Work request: Begin at the line below that has "to R174). -/" and stop after the line that has "have hsent : (s.send". Please restate only those lines, word for word.

Data for the task:
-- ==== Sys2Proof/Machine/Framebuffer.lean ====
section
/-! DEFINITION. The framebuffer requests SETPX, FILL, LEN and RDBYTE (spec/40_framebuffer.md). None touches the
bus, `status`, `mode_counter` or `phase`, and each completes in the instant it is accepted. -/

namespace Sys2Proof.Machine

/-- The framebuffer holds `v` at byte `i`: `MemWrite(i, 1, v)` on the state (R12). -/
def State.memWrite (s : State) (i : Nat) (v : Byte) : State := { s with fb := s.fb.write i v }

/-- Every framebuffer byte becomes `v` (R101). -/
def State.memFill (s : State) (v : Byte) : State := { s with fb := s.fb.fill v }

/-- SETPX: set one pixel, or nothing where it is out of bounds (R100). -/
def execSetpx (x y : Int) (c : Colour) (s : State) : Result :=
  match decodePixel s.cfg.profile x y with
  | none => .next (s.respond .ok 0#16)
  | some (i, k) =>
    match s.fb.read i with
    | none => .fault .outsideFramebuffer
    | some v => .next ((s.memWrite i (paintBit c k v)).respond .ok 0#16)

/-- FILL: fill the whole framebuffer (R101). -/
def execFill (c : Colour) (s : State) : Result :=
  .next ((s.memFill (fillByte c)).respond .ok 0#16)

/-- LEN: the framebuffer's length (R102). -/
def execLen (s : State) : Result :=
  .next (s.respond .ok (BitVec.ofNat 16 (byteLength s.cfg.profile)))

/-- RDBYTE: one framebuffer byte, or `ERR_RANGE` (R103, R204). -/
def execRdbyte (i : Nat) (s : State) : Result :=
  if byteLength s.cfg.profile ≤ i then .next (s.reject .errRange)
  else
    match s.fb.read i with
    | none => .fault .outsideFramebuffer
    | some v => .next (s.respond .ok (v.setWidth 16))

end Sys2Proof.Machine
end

==

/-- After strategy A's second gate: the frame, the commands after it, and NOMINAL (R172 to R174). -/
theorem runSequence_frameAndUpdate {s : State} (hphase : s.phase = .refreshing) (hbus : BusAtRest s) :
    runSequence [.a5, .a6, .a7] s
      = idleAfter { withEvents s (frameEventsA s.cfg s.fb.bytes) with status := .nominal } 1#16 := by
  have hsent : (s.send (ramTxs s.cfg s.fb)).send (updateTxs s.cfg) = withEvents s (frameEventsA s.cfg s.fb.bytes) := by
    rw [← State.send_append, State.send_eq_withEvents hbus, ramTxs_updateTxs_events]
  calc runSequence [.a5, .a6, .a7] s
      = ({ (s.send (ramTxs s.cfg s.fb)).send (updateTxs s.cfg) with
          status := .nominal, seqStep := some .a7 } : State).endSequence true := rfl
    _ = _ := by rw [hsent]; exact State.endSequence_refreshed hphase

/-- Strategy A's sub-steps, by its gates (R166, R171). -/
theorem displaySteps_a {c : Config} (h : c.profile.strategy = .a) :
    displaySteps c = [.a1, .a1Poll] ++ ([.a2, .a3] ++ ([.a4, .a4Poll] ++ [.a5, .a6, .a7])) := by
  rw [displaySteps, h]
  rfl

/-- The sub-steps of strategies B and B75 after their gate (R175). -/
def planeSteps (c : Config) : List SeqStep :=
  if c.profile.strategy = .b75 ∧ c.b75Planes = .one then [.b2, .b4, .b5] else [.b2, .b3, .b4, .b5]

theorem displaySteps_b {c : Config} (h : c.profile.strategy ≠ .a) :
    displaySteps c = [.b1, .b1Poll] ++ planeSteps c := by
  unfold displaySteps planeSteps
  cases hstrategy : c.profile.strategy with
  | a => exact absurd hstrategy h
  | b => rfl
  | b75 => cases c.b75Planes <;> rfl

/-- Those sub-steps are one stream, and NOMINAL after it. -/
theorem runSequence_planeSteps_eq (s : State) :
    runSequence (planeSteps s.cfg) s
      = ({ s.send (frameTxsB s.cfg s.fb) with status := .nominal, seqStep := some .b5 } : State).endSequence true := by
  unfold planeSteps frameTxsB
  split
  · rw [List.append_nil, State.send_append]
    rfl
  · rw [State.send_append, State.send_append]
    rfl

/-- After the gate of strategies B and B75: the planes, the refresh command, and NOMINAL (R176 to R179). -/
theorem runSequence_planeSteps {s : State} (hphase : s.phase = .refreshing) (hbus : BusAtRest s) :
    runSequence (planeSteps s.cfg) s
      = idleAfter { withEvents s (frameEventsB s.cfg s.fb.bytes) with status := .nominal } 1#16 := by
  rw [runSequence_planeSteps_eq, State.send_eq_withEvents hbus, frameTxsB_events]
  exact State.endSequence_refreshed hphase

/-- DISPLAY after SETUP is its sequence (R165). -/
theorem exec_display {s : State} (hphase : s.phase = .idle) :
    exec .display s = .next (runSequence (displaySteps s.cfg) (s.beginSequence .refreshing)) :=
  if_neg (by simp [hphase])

==

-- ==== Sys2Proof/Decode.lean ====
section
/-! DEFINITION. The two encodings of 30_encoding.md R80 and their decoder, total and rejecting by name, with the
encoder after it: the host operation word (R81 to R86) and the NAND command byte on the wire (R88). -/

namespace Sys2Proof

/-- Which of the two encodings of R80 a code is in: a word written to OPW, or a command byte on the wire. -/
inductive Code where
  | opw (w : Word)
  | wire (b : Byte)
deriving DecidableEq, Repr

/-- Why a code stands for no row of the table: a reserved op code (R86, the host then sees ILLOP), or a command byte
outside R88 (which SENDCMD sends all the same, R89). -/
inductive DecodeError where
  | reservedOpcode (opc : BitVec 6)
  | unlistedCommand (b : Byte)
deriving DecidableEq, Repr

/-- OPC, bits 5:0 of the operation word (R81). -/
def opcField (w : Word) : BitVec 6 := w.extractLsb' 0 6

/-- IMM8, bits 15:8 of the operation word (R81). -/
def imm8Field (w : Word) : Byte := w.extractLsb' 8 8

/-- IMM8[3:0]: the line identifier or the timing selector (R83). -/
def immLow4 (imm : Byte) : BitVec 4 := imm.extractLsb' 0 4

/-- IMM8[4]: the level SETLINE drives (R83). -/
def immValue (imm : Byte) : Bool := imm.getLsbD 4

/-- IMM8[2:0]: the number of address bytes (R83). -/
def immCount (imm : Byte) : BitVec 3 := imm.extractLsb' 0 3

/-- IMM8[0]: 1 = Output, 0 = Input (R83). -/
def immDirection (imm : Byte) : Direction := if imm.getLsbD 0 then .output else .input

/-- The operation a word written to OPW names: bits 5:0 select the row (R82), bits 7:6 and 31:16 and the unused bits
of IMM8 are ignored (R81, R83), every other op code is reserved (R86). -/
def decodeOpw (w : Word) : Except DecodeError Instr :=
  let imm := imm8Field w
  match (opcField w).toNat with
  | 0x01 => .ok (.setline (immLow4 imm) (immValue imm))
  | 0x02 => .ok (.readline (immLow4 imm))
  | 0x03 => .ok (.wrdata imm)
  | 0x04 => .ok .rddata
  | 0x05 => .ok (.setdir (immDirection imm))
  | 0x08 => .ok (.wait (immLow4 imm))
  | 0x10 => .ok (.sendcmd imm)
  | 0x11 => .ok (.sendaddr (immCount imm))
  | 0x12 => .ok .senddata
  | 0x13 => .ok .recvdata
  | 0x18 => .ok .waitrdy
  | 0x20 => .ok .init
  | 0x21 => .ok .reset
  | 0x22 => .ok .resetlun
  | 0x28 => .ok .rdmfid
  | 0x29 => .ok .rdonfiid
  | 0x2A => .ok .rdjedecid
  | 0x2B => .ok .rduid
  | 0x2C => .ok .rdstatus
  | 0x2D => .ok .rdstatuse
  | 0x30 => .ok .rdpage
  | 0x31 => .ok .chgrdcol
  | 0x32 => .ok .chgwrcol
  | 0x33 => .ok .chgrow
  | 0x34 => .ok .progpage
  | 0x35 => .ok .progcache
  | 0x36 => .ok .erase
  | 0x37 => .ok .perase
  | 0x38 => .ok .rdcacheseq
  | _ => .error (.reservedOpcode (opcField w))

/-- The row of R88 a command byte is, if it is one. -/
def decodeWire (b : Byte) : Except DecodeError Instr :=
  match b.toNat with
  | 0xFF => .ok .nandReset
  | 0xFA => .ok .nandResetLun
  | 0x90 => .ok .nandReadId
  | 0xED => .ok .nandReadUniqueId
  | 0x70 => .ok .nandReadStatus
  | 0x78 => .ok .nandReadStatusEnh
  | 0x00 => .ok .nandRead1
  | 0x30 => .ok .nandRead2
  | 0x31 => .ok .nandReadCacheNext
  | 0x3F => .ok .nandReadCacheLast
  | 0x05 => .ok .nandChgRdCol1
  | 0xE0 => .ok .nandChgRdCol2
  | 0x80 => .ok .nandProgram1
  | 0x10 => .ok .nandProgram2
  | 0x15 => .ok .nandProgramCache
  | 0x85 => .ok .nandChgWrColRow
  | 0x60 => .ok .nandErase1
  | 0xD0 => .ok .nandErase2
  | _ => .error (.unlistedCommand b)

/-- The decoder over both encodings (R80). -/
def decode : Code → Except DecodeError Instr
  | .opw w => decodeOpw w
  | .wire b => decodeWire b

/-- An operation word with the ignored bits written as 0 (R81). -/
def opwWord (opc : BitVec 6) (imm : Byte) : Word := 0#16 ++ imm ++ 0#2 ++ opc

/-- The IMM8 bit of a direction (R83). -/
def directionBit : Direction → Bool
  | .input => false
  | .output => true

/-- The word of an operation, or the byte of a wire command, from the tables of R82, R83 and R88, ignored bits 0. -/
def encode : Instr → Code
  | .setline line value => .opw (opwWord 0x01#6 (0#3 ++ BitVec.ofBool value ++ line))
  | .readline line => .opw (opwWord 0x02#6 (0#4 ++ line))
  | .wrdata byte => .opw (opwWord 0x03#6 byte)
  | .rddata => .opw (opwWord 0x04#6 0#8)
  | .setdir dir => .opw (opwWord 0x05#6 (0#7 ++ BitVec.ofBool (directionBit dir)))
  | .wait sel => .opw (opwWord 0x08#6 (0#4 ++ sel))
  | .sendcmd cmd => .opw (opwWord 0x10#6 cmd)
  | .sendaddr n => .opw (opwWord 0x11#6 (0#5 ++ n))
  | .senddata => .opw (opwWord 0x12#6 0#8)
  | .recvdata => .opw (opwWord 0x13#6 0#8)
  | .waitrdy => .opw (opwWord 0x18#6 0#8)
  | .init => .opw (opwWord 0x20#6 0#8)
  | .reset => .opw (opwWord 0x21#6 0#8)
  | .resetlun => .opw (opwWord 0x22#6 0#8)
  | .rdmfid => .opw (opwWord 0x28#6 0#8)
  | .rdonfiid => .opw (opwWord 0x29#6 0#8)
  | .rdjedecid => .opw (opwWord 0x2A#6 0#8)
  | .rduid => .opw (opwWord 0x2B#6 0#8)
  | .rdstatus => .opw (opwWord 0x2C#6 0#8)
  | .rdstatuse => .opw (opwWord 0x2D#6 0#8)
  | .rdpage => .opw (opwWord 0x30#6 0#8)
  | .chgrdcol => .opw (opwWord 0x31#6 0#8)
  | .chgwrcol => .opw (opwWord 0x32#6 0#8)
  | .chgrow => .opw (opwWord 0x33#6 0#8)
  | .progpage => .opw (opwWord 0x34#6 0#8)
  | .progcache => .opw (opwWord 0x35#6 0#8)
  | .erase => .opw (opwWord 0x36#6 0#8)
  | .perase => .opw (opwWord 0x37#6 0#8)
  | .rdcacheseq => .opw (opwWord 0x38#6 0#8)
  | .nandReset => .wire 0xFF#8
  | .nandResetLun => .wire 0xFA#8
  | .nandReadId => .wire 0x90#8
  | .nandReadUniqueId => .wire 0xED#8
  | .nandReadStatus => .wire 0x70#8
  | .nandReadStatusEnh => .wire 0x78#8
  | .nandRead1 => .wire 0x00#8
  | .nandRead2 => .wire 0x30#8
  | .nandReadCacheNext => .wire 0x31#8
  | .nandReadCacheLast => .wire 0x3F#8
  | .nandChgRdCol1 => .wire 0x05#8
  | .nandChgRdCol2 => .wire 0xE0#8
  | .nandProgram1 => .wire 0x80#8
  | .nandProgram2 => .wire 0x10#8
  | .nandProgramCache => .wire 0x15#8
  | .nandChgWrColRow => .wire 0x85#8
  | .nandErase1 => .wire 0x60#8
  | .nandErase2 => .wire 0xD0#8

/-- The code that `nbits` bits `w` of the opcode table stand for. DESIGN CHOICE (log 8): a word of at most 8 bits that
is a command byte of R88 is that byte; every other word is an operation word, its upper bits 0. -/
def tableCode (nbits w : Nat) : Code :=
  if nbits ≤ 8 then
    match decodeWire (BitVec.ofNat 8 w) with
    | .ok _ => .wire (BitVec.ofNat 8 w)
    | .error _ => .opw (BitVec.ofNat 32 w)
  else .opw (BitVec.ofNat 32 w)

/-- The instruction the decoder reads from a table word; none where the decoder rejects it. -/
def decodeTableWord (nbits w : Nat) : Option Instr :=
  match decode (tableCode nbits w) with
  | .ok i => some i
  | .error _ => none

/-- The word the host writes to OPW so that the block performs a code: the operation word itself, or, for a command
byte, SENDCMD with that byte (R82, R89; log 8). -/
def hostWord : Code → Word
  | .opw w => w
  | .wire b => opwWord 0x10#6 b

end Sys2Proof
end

Answer to the problem:
/-- After strategy A's second gate: the frame, the commands after it, and NOMINAL (R172 to R174). -/
theorem runSequence_frameAndUpdate {s : State} (hphase : s.phase = .refreshing) (hbus : BusAtRest s) :
    runSequence [.a5, .a6, .a7] s
      = idleAfter { withEvents s (frameEventsA s.cfg s.fb.bytes) with status := .nominal } 1#16 := by
  have hsent : (s.send (ramTxs s.cfg s.fb)).send (updateTxs s.cfg) = withEvents s (frameEventsA s.cfg s.fb.bytes) := by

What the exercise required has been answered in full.